Source data
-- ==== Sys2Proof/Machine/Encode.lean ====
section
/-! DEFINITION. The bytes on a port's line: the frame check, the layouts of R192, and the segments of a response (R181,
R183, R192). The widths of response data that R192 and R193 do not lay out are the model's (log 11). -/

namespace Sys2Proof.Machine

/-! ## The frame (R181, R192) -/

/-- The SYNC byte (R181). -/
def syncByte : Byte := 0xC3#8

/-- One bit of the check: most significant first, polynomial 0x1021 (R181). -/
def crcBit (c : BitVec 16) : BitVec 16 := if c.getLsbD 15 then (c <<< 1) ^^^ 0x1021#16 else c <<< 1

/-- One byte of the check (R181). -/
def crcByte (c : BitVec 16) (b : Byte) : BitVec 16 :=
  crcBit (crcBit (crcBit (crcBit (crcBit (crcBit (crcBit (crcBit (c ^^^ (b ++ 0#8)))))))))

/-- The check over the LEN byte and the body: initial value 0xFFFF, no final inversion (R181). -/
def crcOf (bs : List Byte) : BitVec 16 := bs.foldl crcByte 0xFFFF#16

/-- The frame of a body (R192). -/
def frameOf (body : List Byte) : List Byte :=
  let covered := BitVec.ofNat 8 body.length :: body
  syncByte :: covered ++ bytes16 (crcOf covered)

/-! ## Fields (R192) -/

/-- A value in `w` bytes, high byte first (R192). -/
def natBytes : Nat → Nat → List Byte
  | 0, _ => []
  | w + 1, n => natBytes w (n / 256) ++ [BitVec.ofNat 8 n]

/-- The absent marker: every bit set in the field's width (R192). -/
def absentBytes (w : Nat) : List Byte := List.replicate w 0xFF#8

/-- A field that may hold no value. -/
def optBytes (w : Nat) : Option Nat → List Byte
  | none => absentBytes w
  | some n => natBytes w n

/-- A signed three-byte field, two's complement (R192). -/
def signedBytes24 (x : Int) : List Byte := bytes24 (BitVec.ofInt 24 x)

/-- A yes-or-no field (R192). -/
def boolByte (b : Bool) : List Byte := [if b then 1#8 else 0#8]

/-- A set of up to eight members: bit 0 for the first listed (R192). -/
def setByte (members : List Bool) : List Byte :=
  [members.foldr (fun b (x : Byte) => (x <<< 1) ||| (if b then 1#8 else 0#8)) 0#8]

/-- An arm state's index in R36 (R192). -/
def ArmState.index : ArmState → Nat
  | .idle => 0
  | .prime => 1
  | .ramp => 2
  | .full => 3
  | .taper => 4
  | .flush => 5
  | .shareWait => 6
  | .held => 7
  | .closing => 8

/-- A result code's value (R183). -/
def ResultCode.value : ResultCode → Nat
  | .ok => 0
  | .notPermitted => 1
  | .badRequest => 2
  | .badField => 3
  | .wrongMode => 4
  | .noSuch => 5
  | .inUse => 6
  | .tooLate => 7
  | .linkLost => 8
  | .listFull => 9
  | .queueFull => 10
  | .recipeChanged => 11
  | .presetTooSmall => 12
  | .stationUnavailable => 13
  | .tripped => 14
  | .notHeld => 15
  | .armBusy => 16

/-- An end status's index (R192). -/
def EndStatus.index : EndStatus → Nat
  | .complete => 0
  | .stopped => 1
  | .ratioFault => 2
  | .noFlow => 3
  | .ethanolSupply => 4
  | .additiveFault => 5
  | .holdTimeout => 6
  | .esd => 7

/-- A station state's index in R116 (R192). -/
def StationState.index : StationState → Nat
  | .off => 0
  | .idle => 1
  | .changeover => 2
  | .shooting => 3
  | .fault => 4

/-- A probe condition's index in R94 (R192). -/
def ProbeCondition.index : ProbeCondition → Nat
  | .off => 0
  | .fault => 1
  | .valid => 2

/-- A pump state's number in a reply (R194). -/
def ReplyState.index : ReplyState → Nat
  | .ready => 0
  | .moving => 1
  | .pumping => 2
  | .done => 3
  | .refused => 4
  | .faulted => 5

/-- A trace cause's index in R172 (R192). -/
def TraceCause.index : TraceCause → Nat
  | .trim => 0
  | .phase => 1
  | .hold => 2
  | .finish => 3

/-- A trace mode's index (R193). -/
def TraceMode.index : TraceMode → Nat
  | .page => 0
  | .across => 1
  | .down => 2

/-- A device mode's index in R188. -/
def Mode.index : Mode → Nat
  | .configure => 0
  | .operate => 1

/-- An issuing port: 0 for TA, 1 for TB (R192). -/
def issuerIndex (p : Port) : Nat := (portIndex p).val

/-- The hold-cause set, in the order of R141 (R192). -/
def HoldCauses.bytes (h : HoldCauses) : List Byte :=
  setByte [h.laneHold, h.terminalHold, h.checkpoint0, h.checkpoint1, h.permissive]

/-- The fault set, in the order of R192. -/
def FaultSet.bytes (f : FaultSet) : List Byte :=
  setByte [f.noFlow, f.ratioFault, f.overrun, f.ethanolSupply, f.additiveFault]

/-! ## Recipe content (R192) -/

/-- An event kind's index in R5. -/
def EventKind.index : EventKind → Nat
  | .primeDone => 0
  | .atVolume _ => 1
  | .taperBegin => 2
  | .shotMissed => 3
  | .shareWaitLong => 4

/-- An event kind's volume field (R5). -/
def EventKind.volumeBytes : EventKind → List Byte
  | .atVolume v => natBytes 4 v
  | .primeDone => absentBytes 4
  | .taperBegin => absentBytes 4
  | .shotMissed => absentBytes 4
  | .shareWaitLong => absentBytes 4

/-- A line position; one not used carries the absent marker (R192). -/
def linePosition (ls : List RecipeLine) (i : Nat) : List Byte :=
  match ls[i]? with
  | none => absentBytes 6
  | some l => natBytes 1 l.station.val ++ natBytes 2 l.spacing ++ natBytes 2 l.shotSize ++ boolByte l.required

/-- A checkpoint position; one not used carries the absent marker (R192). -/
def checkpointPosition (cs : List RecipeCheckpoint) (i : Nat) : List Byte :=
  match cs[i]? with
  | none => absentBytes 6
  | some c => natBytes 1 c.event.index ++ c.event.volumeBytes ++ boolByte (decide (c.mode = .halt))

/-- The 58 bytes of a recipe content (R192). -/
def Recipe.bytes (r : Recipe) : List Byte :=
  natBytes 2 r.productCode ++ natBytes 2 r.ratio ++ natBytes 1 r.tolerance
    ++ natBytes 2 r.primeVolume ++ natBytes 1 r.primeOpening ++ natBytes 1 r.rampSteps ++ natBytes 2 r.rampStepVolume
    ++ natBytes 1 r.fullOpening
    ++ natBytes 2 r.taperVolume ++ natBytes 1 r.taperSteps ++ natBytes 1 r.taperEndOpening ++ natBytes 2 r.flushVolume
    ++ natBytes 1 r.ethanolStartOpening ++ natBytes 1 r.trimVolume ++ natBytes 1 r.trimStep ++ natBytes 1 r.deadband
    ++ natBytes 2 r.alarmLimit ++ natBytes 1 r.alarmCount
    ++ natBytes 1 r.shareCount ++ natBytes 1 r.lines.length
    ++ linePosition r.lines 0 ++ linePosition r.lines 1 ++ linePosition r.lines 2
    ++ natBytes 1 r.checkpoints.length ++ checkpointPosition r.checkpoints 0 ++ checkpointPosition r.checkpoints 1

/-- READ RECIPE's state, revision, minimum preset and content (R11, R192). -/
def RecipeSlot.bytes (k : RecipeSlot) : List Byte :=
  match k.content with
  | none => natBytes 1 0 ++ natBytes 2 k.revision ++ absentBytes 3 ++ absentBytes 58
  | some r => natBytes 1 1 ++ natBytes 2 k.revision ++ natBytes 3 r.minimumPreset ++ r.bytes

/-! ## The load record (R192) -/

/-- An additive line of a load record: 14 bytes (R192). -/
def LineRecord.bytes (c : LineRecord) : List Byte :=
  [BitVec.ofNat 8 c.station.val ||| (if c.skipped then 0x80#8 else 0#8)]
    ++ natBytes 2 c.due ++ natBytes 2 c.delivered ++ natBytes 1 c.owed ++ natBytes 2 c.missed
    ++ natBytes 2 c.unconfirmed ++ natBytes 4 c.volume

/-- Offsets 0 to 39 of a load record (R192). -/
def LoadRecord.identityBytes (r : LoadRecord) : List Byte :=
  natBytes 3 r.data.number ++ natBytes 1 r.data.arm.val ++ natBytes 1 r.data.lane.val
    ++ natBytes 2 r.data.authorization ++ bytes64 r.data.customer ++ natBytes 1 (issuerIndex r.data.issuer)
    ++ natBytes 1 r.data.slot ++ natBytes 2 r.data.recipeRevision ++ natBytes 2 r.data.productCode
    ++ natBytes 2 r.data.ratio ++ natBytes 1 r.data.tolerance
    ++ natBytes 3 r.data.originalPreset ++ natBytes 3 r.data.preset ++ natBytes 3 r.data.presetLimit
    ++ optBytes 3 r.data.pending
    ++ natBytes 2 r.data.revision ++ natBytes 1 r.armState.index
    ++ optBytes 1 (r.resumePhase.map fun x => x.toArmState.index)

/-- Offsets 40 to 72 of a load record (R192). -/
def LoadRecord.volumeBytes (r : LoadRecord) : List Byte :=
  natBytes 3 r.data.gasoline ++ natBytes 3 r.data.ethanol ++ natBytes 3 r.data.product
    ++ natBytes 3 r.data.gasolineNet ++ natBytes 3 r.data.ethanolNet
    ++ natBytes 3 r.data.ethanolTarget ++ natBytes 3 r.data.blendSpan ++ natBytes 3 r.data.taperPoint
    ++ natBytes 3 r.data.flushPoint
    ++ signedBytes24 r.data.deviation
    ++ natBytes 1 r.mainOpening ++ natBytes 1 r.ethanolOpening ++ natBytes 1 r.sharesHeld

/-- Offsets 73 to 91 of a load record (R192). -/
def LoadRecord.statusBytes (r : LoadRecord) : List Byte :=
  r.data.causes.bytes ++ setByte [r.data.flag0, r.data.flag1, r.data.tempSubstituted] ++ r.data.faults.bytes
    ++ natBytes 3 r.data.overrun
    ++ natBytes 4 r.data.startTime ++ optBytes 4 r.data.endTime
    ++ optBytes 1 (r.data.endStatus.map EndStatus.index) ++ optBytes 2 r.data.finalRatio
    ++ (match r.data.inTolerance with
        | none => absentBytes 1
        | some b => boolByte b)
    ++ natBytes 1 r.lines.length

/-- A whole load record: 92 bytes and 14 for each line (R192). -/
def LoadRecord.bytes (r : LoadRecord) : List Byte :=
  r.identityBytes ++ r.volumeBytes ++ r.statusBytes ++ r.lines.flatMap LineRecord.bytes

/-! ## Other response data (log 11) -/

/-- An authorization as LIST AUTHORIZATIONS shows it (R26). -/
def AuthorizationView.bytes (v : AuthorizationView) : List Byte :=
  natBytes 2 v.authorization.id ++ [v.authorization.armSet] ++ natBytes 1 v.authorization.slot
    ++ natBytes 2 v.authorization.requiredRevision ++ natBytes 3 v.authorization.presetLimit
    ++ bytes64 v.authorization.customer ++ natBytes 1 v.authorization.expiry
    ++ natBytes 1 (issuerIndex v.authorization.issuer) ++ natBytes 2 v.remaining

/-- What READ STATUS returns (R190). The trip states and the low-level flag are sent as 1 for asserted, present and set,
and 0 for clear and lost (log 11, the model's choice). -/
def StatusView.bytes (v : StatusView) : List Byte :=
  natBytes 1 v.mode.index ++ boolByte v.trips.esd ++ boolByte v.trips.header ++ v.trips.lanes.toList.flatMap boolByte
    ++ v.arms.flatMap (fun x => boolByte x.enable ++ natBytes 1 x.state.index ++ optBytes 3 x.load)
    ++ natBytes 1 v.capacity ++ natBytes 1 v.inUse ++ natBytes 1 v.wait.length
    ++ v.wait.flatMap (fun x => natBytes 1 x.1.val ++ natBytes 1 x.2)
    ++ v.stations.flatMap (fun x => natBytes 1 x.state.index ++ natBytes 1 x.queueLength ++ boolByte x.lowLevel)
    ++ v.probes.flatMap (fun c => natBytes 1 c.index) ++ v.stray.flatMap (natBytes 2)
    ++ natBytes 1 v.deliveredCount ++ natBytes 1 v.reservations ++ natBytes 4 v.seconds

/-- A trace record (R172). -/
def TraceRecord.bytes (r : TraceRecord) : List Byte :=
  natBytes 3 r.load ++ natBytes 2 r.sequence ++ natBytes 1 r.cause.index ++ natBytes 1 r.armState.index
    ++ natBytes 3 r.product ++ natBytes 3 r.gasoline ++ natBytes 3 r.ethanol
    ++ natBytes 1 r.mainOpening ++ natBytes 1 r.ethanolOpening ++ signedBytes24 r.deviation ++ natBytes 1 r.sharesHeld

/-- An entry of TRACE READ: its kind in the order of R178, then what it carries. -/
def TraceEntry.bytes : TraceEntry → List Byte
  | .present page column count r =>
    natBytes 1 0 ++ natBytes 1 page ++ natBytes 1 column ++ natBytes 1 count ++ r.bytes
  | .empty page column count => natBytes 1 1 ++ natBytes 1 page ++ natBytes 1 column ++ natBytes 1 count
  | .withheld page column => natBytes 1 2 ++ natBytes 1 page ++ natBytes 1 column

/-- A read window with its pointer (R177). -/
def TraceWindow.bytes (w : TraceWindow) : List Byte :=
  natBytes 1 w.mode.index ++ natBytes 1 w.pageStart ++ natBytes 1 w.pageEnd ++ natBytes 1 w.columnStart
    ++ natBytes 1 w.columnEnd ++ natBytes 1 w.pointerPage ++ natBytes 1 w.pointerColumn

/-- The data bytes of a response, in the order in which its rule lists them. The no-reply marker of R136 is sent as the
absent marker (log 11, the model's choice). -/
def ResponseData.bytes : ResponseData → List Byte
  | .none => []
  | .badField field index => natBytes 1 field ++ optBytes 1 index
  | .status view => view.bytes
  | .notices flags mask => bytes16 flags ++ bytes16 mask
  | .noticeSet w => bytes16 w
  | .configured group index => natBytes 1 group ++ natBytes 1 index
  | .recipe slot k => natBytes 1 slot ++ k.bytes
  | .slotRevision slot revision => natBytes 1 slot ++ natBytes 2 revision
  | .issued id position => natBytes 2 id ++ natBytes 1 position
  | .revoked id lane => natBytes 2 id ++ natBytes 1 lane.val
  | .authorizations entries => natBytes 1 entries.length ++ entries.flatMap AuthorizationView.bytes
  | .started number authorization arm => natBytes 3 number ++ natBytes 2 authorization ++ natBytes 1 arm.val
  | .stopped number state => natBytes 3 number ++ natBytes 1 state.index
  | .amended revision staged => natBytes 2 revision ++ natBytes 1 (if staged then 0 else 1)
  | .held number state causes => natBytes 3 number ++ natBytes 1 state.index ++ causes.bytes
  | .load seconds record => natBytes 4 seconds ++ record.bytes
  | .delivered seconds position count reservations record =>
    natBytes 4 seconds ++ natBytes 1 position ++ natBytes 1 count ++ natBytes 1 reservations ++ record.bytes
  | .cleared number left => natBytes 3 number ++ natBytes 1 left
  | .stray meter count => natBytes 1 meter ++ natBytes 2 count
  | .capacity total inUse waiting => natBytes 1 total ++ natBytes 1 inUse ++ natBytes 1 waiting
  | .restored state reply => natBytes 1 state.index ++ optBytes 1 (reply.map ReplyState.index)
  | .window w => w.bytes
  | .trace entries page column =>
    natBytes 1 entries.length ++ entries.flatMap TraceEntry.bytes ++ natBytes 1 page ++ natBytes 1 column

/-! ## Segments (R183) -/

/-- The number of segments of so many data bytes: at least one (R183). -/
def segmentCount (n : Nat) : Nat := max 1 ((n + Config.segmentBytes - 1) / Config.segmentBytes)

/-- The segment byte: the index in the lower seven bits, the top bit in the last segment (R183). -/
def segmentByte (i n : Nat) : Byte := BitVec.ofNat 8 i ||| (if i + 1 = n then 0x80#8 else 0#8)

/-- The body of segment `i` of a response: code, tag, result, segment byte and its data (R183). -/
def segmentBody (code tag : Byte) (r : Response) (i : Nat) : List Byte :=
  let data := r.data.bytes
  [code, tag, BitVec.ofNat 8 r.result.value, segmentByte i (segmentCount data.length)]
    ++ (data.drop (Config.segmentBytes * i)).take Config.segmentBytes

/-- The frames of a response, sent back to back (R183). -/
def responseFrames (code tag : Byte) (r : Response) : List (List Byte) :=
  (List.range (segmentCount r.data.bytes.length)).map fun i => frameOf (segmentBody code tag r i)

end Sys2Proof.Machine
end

▶ **Task brief**
Beginning at the line with "def AuthorizationView.bytes (v" and ending at the line with "v.stray.flatMap (natBytes 2)", reproduce each line of the data above exactly, and add no other lines.

▶ **Result of the exercise**
def AuthorizationView.bytes (v : AuthorizationView) : List Byte :=
  natBytes 2 v.authorization.id ++ [v.authorization.armSet] ++ natBytes 1 v.authorization.slot
    ++ natBytes 2 v.authorization.requiredRevision ++ natBytes 3 v.authorization.presetLimit
    ++ bytes64 v.authorization.customer ++ natBytes 1 v.authorization.expiry
    ++ natBytes 1 (issuerIndex v.authorization.issuer) ++ natBytes 2 v.remaining

/-- What READ STATUS returns (R190). The trip states and the low-level flag are sent as 1 for asserted, present and set,
and 0 for clear and lost (log 11, the model's choice). -/
def StatusView.bytes (v : StatusView) : List Byte :=
  natBytes 1 v.mode.index ++ boolByte v.trips.esd ++ boolByte v.trips.header ++ v.trips.lanes.toList.flatMap boolByte
    ++ v.arms.flatMap (fun x => boolByte x.enable ++ natBytes 1 x.state.index ++ optBytes 3 x.load)
    ++ natBytes 1 v.capacity ++ natBytes 1 v.inUse ++ natBytes 1 v.wait.length
    ++ v.wait.flatMap (fun x => natBytes 1 x.1.val ++ natBytes 1 x.2)
    ++ v.stations.flatMap (fun x => natBytes 1 x.state.index ++ natBytes 1 x.queueLength ++ boolByte x.lowLevel)
    ++ v.probes.flatMap (fun c => natBytes 1 c.index) ++ v.stray.flatMap (natBytes 2)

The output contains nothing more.